▶ **INSTRUCTIONS TO FOLLOW**: Report every line from the material that contains the word "rcases".
DATA TO PROCESS below:
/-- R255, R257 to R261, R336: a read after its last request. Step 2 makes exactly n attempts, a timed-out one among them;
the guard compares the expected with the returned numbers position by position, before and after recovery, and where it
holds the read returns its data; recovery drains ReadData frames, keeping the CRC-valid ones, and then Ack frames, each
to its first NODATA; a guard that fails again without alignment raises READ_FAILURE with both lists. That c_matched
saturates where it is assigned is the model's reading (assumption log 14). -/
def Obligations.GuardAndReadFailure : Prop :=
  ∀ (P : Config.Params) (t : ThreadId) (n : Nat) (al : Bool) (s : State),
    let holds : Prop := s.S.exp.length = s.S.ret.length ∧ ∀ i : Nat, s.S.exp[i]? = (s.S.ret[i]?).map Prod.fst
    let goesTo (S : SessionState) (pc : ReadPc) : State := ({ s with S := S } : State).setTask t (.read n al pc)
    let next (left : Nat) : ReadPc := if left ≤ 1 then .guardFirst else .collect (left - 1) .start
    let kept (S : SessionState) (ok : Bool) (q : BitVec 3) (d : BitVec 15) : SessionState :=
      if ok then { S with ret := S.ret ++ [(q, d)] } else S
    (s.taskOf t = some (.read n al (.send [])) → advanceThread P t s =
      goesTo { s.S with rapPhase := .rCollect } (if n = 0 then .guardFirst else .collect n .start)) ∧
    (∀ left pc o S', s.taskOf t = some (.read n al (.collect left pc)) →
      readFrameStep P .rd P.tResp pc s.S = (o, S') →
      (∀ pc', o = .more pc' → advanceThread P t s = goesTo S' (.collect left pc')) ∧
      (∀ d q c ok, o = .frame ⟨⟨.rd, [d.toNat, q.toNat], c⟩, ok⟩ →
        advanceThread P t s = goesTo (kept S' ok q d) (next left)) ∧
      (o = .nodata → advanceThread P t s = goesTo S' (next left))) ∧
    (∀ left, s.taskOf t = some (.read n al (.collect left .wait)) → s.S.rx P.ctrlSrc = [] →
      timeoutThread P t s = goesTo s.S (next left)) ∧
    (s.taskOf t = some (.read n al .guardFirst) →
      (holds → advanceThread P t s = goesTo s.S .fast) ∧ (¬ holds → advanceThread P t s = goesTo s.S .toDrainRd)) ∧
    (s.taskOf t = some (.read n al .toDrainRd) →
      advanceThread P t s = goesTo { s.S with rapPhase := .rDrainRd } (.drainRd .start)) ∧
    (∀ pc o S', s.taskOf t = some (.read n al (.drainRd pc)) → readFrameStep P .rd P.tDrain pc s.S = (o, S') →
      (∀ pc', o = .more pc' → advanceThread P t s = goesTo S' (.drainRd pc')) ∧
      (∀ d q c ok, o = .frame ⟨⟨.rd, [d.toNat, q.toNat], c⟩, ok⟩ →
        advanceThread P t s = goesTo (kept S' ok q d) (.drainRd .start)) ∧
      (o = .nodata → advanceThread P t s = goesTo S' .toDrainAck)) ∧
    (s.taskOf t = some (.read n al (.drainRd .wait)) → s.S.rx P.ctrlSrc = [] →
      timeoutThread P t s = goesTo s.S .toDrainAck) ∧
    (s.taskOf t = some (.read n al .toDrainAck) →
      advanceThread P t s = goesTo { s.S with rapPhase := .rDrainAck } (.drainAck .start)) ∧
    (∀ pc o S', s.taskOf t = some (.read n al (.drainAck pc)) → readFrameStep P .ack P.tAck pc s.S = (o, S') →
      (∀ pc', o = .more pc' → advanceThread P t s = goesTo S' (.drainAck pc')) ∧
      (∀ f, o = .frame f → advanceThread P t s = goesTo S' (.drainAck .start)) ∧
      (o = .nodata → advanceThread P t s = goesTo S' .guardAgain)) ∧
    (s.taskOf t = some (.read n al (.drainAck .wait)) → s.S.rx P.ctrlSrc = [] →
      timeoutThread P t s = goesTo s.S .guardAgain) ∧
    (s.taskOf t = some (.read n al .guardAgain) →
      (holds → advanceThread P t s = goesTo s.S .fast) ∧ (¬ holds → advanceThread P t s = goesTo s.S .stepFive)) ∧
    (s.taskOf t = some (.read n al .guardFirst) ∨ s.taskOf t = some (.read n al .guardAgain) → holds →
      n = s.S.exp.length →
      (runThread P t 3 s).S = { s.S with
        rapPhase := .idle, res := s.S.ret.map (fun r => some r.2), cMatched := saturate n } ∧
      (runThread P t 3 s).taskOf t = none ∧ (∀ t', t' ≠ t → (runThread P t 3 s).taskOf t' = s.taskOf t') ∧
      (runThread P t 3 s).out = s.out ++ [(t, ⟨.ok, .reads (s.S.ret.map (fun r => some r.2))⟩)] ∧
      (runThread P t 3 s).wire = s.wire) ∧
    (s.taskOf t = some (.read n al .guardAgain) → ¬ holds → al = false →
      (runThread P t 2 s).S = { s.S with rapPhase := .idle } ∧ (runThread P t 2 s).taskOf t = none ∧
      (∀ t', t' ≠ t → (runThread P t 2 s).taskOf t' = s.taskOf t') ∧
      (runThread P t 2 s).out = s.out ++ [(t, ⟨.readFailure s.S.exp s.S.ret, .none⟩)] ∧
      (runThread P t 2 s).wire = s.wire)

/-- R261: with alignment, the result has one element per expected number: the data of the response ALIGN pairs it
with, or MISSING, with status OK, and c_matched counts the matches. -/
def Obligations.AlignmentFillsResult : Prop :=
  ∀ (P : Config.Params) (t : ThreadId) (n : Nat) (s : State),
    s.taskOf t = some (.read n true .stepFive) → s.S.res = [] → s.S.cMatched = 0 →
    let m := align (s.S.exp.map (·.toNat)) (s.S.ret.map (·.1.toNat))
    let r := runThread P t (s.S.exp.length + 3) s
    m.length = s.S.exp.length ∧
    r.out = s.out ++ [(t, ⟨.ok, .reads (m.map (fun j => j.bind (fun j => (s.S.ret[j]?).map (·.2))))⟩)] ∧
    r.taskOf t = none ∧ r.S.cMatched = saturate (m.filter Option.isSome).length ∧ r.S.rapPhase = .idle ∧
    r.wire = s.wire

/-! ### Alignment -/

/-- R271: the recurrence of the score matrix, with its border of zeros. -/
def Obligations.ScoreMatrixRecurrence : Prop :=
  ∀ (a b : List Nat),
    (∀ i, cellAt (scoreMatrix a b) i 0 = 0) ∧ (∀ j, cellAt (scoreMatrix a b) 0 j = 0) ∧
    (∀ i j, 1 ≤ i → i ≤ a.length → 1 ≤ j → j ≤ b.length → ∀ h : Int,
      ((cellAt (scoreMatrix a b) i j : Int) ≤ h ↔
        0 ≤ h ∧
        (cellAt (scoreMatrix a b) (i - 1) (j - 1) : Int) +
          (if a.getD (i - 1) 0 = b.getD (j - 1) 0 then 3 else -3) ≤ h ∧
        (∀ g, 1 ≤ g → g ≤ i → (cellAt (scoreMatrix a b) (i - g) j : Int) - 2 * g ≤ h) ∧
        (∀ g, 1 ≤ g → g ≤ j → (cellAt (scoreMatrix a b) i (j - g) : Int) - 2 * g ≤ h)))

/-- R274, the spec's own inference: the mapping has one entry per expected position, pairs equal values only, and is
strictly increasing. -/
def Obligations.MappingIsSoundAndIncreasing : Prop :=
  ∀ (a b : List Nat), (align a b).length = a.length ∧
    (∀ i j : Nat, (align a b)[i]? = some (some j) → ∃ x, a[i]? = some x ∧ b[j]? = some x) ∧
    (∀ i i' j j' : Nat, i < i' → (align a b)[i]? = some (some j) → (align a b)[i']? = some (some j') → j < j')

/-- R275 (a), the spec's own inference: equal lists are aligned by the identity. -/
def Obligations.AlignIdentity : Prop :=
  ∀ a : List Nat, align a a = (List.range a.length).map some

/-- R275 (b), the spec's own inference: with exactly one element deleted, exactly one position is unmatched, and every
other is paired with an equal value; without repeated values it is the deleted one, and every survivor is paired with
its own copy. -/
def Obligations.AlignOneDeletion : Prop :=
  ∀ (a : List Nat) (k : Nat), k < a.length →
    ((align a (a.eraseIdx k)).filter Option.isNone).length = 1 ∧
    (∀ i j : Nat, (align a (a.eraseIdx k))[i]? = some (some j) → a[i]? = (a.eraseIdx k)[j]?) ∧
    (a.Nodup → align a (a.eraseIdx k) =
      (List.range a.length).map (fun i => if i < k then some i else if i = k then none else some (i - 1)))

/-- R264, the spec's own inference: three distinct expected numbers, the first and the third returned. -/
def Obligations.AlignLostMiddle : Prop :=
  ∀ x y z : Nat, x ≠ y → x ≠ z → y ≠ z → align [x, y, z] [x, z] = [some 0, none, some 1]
End of DATA TO PROCESS.
DATA TO PROCESS below:
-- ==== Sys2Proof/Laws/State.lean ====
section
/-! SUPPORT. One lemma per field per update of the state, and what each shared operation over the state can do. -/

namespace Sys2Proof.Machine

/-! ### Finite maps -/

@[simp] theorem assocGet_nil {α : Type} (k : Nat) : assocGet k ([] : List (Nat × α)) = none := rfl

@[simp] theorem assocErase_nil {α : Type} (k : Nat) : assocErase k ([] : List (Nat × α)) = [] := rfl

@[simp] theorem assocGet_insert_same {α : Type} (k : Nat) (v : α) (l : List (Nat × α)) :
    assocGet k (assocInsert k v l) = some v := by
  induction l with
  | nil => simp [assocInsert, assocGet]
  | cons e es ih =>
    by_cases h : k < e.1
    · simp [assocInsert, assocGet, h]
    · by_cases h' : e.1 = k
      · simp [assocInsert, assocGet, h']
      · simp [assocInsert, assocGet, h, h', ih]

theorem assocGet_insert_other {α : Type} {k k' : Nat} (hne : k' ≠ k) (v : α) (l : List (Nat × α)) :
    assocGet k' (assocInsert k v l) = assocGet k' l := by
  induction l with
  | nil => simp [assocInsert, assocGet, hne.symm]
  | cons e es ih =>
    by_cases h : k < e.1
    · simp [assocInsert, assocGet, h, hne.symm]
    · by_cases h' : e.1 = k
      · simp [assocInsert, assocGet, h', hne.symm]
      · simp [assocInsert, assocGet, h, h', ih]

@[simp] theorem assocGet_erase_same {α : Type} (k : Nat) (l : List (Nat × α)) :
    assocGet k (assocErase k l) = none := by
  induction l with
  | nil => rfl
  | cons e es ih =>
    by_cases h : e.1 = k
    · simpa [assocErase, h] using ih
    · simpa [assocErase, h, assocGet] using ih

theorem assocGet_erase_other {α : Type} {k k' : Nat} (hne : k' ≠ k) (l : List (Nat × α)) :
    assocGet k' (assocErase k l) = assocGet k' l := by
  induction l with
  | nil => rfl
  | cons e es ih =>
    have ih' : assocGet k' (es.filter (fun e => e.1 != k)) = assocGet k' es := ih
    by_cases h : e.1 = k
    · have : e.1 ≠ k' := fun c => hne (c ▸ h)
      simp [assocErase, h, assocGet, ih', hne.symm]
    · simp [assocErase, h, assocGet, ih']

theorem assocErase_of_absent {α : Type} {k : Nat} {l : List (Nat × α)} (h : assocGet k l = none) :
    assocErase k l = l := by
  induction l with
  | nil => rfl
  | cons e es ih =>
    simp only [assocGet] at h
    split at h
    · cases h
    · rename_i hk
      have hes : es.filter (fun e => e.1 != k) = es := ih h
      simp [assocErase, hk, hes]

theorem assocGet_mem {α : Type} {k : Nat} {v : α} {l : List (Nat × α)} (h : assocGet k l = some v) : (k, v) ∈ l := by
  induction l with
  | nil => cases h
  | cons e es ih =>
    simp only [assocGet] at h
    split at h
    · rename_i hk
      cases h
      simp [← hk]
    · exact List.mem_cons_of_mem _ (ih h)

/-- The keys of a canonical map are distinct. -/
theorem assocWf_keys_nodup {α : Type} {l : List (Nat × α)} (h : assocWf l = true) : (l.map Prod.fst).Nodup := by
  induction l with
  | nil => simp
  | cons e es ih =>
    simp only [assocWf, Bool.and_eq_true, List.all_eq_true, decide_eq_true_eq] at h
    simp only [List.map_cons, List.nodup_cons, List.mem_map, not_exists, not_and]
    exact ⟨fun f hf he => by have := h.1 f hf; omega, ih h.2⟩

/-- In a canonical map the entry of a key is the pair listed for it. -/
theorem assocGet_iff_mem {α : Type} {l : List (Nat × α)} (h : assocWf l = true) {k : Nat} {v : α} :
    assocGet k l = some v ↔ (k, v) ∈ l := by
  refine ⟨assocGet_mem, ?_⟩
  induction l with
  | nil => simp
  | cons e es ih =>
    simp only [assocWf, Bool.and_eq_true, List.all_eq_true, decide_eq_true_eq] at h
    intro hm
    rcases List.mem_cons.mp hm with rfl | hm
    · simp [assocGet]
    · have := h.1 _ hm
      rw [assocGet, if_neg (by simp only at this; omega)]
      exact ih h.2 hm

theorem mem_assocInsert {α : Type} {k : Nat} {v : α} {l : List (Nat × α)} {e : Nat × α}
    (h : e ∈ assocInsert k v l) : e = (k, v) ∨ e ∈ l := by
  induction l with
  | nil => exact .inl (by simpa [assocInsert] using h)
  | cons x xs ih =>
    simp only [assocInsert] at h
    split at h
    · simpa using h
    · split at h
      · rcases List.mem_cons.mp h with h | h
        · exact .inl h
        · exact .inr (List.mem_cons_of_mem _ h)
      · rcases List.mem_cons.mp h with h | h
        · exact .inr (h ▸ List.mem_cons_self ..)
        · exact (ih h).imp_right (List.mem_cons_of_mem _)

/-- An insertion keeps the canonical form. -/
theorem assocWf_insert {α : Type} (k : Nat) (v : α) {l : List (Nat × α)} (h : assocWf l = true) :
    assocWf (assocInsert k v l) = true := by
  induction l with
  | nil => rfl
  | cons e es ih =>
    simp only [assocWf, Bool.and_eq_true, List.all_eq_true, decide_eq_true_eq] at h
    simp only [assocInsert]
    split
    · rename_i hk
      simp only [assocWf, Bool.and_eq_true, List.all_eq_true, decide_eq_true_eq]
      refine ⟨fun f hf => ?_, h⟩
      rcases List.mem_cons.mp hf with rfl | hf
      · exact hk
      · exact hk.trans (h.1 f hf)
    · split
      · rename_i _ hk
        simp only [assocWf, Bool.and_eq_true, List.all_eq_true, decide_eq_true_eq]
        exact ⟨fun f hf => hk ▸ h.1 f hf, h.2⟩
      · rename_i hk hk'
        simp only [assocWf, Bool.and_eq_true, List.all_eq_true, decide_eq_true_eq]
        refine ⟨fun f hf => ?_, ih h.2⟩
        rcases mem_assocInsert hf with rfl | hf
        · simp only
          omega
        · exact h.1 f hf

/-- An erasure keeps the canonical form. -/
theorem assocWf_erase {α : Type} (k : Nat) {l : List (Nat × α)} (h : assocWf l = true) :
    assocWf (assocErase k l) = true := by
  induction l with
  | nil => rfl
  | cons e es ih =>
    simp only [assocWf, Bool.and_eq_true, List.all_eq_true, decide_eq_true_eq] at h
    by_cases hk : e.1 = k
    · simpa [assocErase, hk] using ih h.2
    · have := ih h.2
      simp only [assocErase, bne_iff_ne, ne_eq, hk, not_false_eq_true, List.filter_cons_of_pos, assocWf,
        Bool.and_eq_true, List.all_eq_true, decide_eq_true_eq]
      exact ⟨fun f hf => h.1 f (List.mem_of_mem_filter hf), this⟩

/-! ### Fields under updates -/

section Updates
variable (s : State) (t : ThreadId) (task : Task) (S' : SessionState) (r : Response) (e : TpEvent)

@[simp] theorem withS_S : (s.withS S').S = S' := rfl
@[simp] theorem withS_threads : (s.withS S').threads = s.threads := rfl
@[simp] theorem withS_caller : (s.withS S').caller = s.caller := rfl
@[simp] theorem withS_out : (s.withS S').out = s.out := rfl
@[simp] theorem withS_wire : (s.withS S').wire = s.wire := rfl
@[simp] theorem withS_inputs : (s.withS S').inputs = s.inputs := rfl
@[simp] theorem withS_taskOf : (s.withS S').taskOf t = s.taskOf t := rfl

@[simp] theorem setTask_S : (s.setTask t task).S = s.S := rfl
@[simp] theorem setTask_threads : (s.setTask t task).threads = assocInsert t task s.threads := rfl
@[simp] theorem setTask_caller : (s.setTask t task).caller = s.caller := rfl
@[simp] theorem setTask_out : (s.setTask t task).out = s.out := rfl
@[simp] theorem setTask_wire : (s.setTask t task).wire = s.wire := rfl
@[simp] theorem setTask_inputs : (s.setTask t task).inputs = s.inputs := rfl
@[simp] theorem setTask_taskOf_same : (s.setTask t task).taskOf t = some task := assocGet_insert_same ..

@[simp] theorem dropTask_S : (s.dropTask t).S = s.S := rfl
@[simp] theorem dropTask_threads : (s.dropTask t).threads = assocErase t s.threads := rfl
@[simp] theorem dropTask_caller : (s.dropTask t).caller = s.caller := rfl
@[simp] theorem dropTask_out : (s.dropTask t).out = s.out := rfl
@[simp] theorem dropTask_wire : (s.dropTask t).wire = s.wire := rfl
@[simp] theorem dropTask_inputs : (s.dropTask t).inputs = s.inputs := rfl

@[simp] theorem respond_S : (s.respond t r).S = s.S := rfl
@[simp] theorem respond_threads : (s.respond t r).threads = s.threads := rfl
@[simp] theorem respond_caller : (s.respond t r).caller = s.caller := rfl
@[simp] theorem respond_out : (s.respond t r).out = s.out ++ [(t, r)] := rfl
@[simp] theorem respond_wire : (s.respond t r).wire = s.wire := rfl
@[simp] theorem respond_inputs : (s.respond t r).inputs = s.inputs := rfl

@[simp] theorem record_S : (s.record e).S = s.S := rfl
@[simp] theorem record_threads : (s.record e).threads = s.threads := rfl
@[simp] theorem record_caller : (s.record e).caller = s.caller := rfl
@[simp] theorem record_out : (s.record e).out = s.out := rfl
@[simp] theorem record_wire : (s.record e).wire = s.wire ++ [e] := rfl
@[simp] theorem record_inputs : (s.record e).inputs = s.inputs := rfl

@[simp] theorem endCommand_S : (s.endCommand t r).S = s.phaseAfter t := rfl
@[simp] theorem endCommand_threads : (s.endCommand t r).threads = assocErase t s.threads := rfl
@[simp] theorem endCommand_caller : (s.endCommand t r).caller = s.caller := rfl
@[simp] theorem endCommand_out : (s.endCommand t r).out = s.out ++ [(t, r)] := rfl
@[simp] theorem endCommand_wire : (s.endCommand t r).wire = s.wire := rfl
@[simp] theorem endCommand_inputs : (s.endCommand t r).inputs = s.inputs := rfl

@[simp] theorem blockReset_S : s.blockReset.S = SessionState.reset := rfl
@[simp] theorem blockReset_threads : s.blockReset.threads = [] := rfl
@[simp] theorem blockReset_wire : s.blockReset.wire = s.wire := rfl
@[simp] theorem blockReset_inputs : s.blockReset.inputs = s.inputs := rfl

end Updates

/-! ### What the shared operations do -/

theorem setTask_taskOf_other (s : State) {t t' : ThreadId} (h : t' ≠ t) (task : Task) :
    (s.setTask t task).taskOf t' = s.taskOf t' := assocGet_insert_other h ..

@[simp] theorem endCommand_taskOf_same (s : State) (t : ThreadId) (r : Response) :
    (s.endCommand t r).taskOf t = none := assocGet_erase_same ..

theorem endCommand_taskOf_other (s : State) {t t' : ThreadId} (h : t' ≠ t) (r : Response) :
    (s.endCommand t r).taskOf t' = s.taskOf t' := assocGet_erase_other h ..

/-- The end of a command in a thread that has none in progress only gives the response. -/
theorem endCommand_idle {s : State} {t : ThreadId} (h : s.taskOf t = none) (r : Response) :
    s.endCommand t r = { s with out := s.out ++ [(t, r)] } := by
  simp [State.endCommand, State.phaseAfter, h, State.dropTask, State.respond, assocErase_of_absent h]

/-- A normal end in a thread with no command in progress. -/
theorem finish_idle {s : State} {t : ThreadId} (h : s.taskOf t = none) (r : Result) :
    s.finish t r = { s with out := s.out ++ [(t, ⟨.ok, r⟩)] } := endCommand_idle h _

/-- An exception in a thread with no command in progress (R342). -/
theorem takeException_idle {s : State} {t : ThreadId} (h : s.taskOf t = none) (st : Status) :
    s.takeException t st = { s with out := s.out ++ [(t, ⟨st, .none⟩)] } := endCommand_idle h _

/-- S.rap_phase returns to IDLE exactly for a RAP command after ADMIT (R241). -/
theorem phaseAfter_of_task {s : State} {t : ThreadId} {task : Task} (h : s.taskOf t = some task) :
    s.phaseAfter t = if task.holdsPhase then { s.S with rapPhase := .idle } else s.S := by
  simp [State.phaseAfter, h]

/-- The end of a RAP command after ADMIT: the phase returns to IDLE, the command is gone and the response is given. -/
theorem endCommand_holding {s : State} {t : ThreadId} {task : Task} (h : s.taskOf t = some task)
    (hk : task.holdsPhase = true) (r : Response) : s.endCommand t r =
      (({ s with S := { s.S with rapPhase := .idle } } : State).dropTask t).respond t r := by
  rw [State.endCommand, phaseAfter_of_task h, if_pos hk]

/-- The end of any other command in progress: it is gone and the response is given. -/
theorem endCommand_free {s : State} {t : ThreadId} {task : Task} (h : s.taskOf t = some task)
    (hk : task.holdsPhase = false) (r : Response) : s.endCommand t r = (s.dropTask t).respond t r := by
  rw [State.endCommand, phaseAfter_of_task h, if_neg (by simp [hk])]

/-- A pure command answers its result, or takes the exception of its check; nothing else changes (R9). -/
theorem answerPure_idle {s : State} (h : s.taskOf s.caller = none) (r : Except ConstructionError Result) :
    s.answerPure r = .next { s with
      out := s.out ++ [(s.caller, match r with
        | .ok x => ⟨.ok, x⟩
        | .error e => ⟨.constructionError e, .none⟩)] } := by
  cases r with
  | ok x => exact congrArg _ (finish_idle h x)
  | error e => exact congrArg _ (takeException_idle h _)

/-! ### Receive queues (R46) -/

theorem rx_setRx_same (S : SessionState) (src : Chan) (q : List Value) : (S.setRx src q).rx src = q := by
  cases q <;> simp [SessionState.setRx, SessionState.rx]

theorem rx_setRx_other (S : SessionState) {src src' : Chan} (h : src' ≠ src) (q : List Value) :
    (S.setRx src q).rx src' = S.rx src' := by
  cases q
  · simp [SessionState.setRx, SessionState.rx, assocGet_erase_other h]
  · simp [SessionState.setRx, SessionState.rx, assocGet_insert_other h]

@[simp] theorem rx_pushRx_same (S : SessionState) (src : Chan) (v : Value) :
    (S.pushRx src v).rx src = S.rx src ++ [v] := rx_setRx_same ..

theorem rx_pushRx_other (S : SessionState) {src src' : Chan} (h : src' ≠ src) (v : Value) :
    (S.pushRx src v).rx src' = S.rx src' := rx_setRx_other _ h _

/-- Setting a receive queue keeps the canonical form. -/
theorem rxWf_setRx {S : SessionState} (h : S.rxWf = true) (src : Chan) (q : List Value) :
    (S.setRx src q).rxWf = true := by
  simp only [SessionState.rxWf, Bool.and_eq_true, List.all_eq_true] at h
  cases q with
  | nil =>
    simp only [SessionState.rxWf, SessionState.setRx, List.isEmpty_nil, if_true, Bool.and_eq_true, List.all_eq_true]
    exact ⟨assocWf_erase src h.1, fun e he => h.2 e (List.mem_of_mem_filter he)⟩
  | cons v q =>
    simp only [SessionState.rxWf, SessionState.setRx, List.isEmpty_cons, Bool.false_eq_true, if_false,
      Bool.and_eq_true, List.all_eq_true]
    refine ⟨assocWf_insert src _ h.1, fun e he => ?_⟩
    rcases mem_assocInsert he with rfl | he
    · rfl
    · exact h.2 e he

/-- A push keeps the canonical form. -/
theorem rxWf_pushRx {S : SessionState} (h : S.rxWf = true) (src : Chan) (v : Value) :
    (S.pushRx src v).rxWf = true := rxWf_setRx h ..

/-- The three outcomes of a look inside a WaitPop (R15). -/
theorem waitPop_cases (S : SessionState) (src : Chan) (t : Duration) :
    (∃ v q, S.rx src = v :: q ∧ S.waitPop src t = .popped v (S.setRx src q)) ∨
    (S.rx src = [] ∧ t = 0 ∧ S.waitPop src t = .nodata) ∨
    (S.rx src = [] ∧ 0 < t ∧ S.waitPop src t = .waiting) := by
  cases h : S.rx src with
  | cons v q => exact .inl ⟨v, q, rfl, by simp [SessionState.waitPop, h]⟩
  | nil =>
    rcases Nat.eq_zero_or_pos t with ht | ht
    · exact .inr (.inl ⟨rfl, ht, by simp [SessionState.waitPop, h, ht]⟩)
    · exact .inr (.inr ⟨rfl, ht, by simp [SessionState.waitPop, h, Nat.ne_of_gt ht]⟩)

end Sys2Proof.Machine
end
End of DATA TO PROCESS.
▶ **RESULT FOR THIS EXERCISE**:
    rcases List.mem_cons.mp hm with rfl | hm
      · rcases List.mem_cons.mp h with h | h
      · rcases List.mem_cons.mp h with h | h
      rcases List.mem_cons.mp hf with rfl | hf
        rcases mem_assocInsert hf with rfl | hf
    rcases mem_assocInsert he with rfl | he
    rcases Nat.eq_zero_or_pos t with ht | ht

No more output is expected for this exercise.